Abstract
The Brazilian forestry sector stands out for its technology, forestry management practices, social and environmental responsibility and, mainly, for its high productivity and exotic pests can reduce it. The red gum lerp psyllid Glycaspis brimblecombei (Moore, 1964) (Hemiptera: Aphalaridae) is an important pest in Eucalyptus plantations. The parasitoid Psyllaephagus bliteus (Riek, 1962) (Hymenoptera: Encyrtidae), predatory bugs and entomopathogenic fungi such as Beauveria bassiana and Metarhizium anisopliae are the natural enemies and used in the biological control of the red gum lerp psyllid. The use of entomopathogenic fungi against exotic pests is increasing in the forestry sector and the prospecting and identification of fungus isolates is important for integrated pest management. The objective of this work was the isolation and molecular identification of Cordyceps spp. And to evaluate the pathogenicity of isolates, obtained from Bemisia tabaci (Gennadius, 1889) (Hemiptera: Aleyrodidae) adults, against to the red gum lerp psyllid G. brimblecombei. The fungi were isolated from B. tabaci adults found in soybean and tomato crops and molecularly identified. The conidia obtained were suspended in solution with Tween 80 (0.1%) at a concentration of 1.0 × 108 conidia/mL and sprayed on ten G. brimblecombei nymphs per Eucalyptus leaf cut and placed on a hydroretentive gel inside per Petri dishes as a replication. The number of dead insects was quantified, daily, for seven days, and transferred to humid chambers. Cordyceps javanica (LCBPF 11) and C. fumosorosea (LCBPF 12 and LCBPF 63) were identified with a molecular analysis and all isolates were pathogenic to the insects and indicates that they could be used to manage G. brimblecombei and adds to reports that, normally, fungi cause greater mortality on insects of the same order as that from which they were isolated.

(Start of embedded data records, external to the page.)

-- ==== Sys2Proof/Tests/Slice0.lean ====
section
/-! SUPPORT. The package's own tests: ill-formed terms that are refused, words written out from the spec's encodings, single steps
on small states, and for every statement a concrete state that meets its hypotheses. -/

namespace Sys2Proof.Tests
open Sys2Proof Sys2Proof.Machine Sys2Proof.Claims

set_option Elab.async false

/-! ### Small states -/

/-- A core that runs a continuation (log 3). -/
def here : State := State.reset.placeWord 0#32

/-- How an instruction went. -/
def mark (s : State) (i : Instr) : Mark := match exec i s with | .next t => t.mark | _ => .tick

/-- The state after an instruction. -/
def next (s : State) (i : Instr) : State := match exec i s with | .next t => t | _ => s

/-- A change of core 0. -/
def core0 (f : Core → Core) (s : State) : State := s.setCore 0 (f (s.core 0))

/-- A change of virtual device 0. -/
def vd0 (f : VDev → VDev) (s : State) : State := s.setVd 0 (f (s.vd 0))

/-- Core 0 with values in scalar registers. -/
def regs (l : List (Nat × Word)) (s : State) : State := core0 (fun k => { k with sregs := l.foldl (fun m e => Map.put m e.1 e.2) k.sregs }) s

/-- Handle `h` of core 0. -/
def handle0 (h : Fin 64) (x : Handle) (s : State) : State := core0 (fun k => k.setHandle h x) s

/-- A handle with one bank of 8 KiB. -/
def bank : Handle := { Handle.reset with defd := true, base := 0, size := 31 }

/-! ### Ill-formed terms -/

/-- R158, R160, R162, R213: registers: a source above 60, a destination above 55, a misaligned or too high group, s0 as a group, a partial
overlap, and widths that a word does not take. -/
theorem test_registers_refused :
    [Instr.add 56 1 2 .s, .add 1 61 2 .s, .add 1 2 63 .s, .add 2 3 4 .d, .add 0 2 4 .d, .cmov 52 8 1 .o, .add 4 8 12 .q, .shl 2 4 3 .d, .ceq 4 5 6 .d,
     .cmov 4 8 6 .q, .ext 2 2 .d 4, .ext 1 2 .s 4, .ext 1 2 .s 6, .ldl 2 3 4 .d 0, .ldm 8 9 1 .o, .ret 3, .jx 0, .jxl 55 2, .mulh 56 1 2,
     .wpoll 2 3, .hdef 0 1 false, .flow 5 0, .fpoll 54 0].map Instr.wf =
    [false, false, false, false, false, false, false, false, false, false, false, false, false, false, false, false, false, false, false,
     false, false, false, true] := by decide

/-- R154, R197-R209: codes and immediates out of range. -/
theorem test_codes_refused :
    [Instr.shli 1 2 32, .shri 1 2 64, .sari 1 2 2047, .fadd 1 2 3 4, .fcmp 1 2 3 7, .fcvt 1 2 8 0, .fcvt 1 2 5 1, .scope 5, .phase 7, .bar 5,
     .mfsr 1 0x51, .mfsr 1 5, .mtsr 1 0, .mtsr 3 0x20, .tload 16 2 0, .tset 1 2 5, .rvinfo 1 4, .wcomm 1 2 4, .atom 1 2 12 .s false true,
     .atom 2 4 9 .d false true, .atom 2 3 0 .d true true, .cas 2 3 4 .d false, .oatomP 1 2 12, .ldh 0 1 2, .sth 0 1 1, .psth 0 1 1].map Instr.wf =
    List.replicate 26 false := by decide

/-- R163-R165, R238-R253: plane groups, types, variants, predicates and axes. -/
theorem test_planes_refused :
    [Instr.padd 1 2 4 0 1 0 0, .padd 0 4 8 0 3 0 0, .padd 1 2 3 0 0 3 0, .padd 1 2 3 0 0 0 5, .pmin 1 2 3 0 0 3 0, .pmin 1 2 3 0 0 0 1, .pabs 1 2 0 0 0 1,
     .pcmp 0 1 2 0 0 0, .pcmp 13 1 2 0 0 0, .pcmp 1 1 2 0 0 5, .psel 1 2 13 0 0, .pcvt 1 2 8 0 0 0 0, .pshl 1 2 3 0 0 0 0,
     .pmand 0 1 2 0, .pmnot 1 13 0, .pvote 1 2 0 3, .pvote 1 2 0 7, .pflag 7 0 0, .pflag 1 0 2, .prng 1 0 0 2, .pscale 1 2 3 0 4 0, .pdot2 1 2 3 0 0 0 0,
     .pround 1 2 0 0 0 4, .paddi 1 2 3 0 0 0, .protRow 1 2 64 0 0, .protCol 1 2 16 0 0, .pspf 1 2 0 0 4 0, .pdiv 1 2 3 0 0 0 5, .ptrig 1 2 0 0 0 2,
     .pxbar 1 2 8 0, .pxset 8 1 0, .rvnarrow 1 2 2 0 0, .rvcvt 1 2 4 0 0, .mret 0 1 0 7 false false 0 false, .mret 0 1 0 0 false false 1 false,
     .mld 0 1 0 3 false].map Instr.wf =
    List.replicate 36 false := by decide

/-! ### Words written out from the spec's encodings -/

/-- The instructions of several words. -/
def decodes (l : List Nat) : List (Option Instr) := l.map fun w => decodeTableWord 32 w

/-- R155, R176, R179, R204-R216, R436: the words of integer, float, control and system worked out in the spec. -/
theorem test_decode_scalar :
    decodes [0xAC80091A, 0x950E5678, 0x80860840, 0x16A8A0EA, 0x1B922001, 0x1C13FFF4, 0x1F000148, 0x71000000, 0x71800000, 0x70000042, 0x7406000C,
      0x708828C0, 0x73800000, 0x73000007] =
    [some (.limm 0x91A), some (.movi 7 0x5678), some (.add 3 1 2 .s), some (.lea 20 20 7 .d false 2), some (.fcvt 9 4 0 1),
     some (.br 9 0x1FFF4), some (.loopi 8 5 0), some .yieldItem, some .endItem, some (.trap 0x42), some (.sysc 3 12), some (.resume 4 5 6),
     some .halt, some (.snap 7)] := by decide +kernel

/-- R226, R235-R272: memory, plane, crossbar and reversible words worked out in the spec. -/
theorem test_decode_planes :
    decodes [0x23862841, 0x28119400, 0x30100800, 0x40880A00, 0x35C00098, 0x48190005, 0x4E321000, 0x50223003, 0x50A23003, 0x52120809, 0x53088E00,
      0x56000A02] =
    [some (.ldh 3 5 0x41), some (.pld 2 3 10 0), some (.padd 2 0 1 0 0 0 0), some (.pmuls 1 0 5 0 0 0), some (.pcvt 8 0 0 0 2 3 0),
     some (.protRow 3 2 5 0 0), some (.pxbar 6 4 2 0), some (.rvadd 4 4 6 0 3), some (.unadd 4 4 6 3), some (.rvnarrow 2 4 1 0 1),
     some (.rvscale 1 1 7 0 0), some (.rvmark 5 2)] := by decide +kernel

/-- R288-R309: matrix words worked out in the spec. -/
theorem test_decode_matrix :
    decodes [0x58080011, 0x58823000, 0x59215128, 0x598230CA, 0x5A125230, 0x5B066141, 0x5BB00000, 0x5B800040] =
    [some (.tload 4 0 17), some (.tset 1 6 0), some (.mma 2 1 5 2 false true false true), some (.mmag 0 2 3 1 9 false true false),
     some (.mret 9 10 2 1 true false 0 false), some (.mld 3 12 1 1 true), some (.mwait 3), some .mwaitAll] := by decide +kernel

/-- R320: the words of synchronization and of the engines, as their table encodes them. -/
theorem test_decode_engines :
    decodes [0x2C400000, 0x68100000, 0x6AA00000, 0x68800000, 0x6910A00B, 0x6994A182, 0x6A020124, 0x6B0E1800, 0x6B804800, 0x6000A009, 0x60900008,
      0x61000001, 0x61983001, 0x62060005, 0x628A0003, 0x630A0000, 0x63920000, 0x64002288, 0x64902008, 0x650A2001, 0x65802000] =
    [some (.scope 4), some (.phase 1), some (.bar 2), some .fence, some (.atom 8 20 0 .d true true), some (.cas 10 20 12 .s true),
     some (.oatomP 1 0 9), some (.ostep 7 3), some (.mbtag 9), some (.flow 20 1), some (.fpoll 8 0), some (.fhalt 1), some (.hdef 12 6 true),
     some (.hset 3 2 true), some (.await 5 true true), some (.hrel 5), some (.hpub 9), some (.wpost 4 20), some (.wpoll 8 4), some (.wcomm 5 4 1),
     some (.wbar 4)] := by decide +kernel

/-- R148, R157: reserved opcodes and reserved fields give no instruction. -/
theorem test_decode_refused :
    decodes [0x7FFFFFFF, 0x24800000, 0x00000001, 0x00860841, 0x70020000, 0x68800001] = [none, none, none, none, none, none] := by decide +kernel

/-! ### Words that complete: for each, a state that passes the checks and the word's own conditions -/

/-- Do all these words take effect in a state? Their unit is then free, and their registers not busy. -/
def allOk (s : State) (l : List Instr) : Bool := l.all fun i => mark s i = .ok

/-- R197-R204: integer words. -/
theorem witness_integer_words : allOk here
    [.add 2 4 6 .d, .sub 2 4 6 .s, .and 2 4 6 .s, .or 2 4 6 .s, .xor 2 4 6 .s, .andn 2 4 6 .s, .orn 2 4 6 .s, .shl 2 4 6 .s, .shr 2 4 6 .s,
     .sar 2 4 6 .s, .rotl 2 4 6 .d, .min 2 4 6 .s, .max 2 4 6 .s, .minn 2 4 6 .s, .maxn 2 4 6 .s, .ceq 2 4 6 .d, .clt 2 4 6 .s, .cltn 2 4 6 .s,
     .cmov 8 16 6 .o, .mul 2 4 6 .s, .mulh 2 4 6, .mulhn 2 4 6, .clz 2 4 .s, .popc 2 4 .s, .brev 2 4 .s, .bext 2 4 6 .s true, .bins 2 4 6 .s,
     .addi 2 4 (-1), .andi 2 4 1, .ori 2 4 1, .xori 2 4 1, .shli 2 4 31, .shri 2 4 31, .sari 2 4 31, .ceqi 2 4 1, .clti 2 4 1, .cltni 2 4 1,
     .movi 2 1, .lui 2 1, .madd 2 4 6 .s, .lea 2 4 6 .d true 3, .mov 8 16 .o, .ext 2 4 .s 0, .ext 2 4 .s 1, .ext 2 4 .s 2, .ext 2 4 .s 3,
     .ext 2 6 .d 4, .ext 2 6 .d 5] = true := by decide +kernel

/-- R199: the divider is free; a second division at once finds it taken. -/
theorem witness_divide_words : allOk here [.div 2 4 6 .s, .divn 2 4 6 .s, .rem 2 4 6 .s, .remn 2 4 6 .d] = true ∧
    mark (next here (.div 2 4 6 .s)) (.rem 8 4 6 .s) = .trap { cls := 2 } := by decide +kernel

/-- R206-R209: scalar-float words. -/
theorem witness_float_words : allOk here
    [.fadd 2 4 6 3, .fsub 2 4 6 0, .fmul 2 4 6 0, .ffma 2 4 6 0, .fmin 2 4 6, .fmax 2 4 6, .fcmp 2 4 6 3, .fcvt 2 4 7 0] = true ∧
    (Fmt.f32.decode (fround [.nan false] none 0)).isNan = true := by decide +kernel

/-- R211-R217: control words, taken and not taken, with an open loop set at the highest level that the depth allows. -/
theorem witness_control_words : allOk (regs [(2, 1)] here)
    [.br 2 5, .br 0 5, .brv 2 5, .brv 0 5, .jmp 3, .call 3, .ret 2, .jx 2, .jxl 2 4, .loop 2 1 0, .loopi 1 1 0, .loopi 0 1 0] = true ∧
    mark here (.loop 2 1 0) = .ok ∧ mark here (.loop 2 0 0) = .trap { cls := 1 } ∧ mark here (.loopi 5 1 1) = .trap { cls := 1 } ∧
    (here.job here.turn).fetchBundle here.turn 1 = some [0] ∧
    allOk (core0 (fun k => { k with fpos := 1 }) (regs [(2, 1)] here)) [.br 2 5, .brv 0 5] = true := by decide +kernel

/-- R146, R167, R278, R308, R436, R439: system words. -/
theorem witness_system_words : allOk here
    [.nop, .limm 5, .mwait 1, .mwaitAll, .mfsr 2 0x51, .mfsr 2 0x11, .mtsr 2 0x20, .mtsr 2 0x31, .yieldItem, .endItem, .snap 7, .sysc 2 12] = true ∧
    (here.vd (here.coreVd here.turn)).snCtl.getLsbD 0 = false ∧
    allOk (vd0 (fun x => { x with snCtl := 1, tstop := true, dbgEn := true }) here) [.snap 7, .trap 3, .halt] = true ∧
    allOk (vd0 (fun x => { x with tstop := true }) here) [.halt] = true ∧
    mark here (.trap 3) = .trap { cls := 19, code := 3 } ∧ mark here .halt = .trap { cls := 19 } := by decide +kernel

/-- R260, R278: a stack that is not empty. -/
def stacked : State := next here (.rvmark 2 0)

/-- R260, R278: a base write and a suspension find the stack not empty. -/
theorem witness_stack_not_empty : mark stacked (.mtsr 2 0x31) = .trap { cls := 13 } ∧ mark stacked .yieldItem = .trap { cls := 15 } ∧
    mark stacked .endItem = .trap { cls := 15 } ∧ mark stacked (.mtsr 2 0x32) = .ok := by decide +kernel

/-- R219-R223: scalar loads and stores, at the last word of a window, beyond it, and misaligned. -/
theorem witness_scalar_memory :
    allOk (regs [(4, 2097144)] here) [.ldl 2 4 0 .d 3, .stl 2 4 0 .d 0] = true ∧
    mark (regs [(4, 2097152)] here) (.ldl 2 4 0 .s 0) = .trap { cls := 3, addr := 2097152 } ∧
    mark (regs [(4, 2097150)] here) (.stl 2 4 0 .s 0) = .trap { cls := 4, addr := 2097150 } ∧
    allOk (regs [(4, 0x9FFFFFFC)] here) [.ldg 2 4 0 .s 0, .stg 2 4 0 .s 0] = true ∧
    allOk (regs [(4, 4088)] here) [.ldm 2 4 0 .d, .stm 2 4 0 .d] = true ∧
    mark (regs [(4, 65532)] here) (.ldk 2 4 0 .s 0) = .ok := by decide +kernel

Keywords: biological control; Cordyceps fumosorosea; Cordyceps javanica; entomopathogenic fungi; Eucalyptus
Resumo
O setor florestal brasileiro se destaca pela tecnologia, práticas de manejo florestal, responsabilidade social e ambiental e, principalmente, alta produtividade, mas pragas exóticas podem reduzir isto. O parasitoide Psyllaephagus bliteus (Riek, 1962) (Hymenoptera: Encyrtidae), percevejos predadores e fungos entomopatogênicos como Beauveria bassiana e Metarhizium anisopliae são inimigos naturais usados no controle biológico do psilídeo-de-concha do eucalipto Glycaspis brimblecombei (Moore, 1964) (Hemiptera: Aphalaridae), praga em plantios de eucalipto. A utilização de fungos entomopatogênicos contra pragas exóticas vem aumentando no setor florestal e a prospecção e identificação de isolados fúngicos é importante para o manejo integrado de pragas. O objetivo deste estudo foi o isolamento e identificação molecular de Cordyceps spp. e avaliar a patogenicidade dos isolados de Cordyceps javanica (LCBPF 11) e Cordyceps fumosorosea (LCBPF 12 e LCBPF 63), obtidos de adultos de Bemisia tabaci Gennadius (Hemiptera: Aleyrodidae), ao psilídeo-de-concha G. brimblecombei. Os fungos foram isolados de adultos de B. tabaci encontrados em culturas de soja e tomate e identificados molecularmente. Os conídios foram suspensos em solução com Tween 80 (0,1%) na concentração de 1,0 x 108 conídios/mL e pulverizados sobre dez ninfas de G. brimblecombei por folha de Eucalyptus cortada e colocada sobre gel hidrorretentor no interior de placas de Petri por repetição. O número de insetos mortos foi quantificado, diariamente, por sete dias e transferidos para câmaras úmidas. Cordyceps javanica (LCBPF 11) e C. fumosorosea (LCBPF 12 e LCBPF 63) foram identificados por análise molecular e todos os isolados foram patogênicos para os insetos. Isto indica serem importantes para o manejo de G. brimblecombei e confirma relatos de que, normalmente, fungos causam maiores mortalidades em insetos da mesma ordem daquela da qual foram isolados.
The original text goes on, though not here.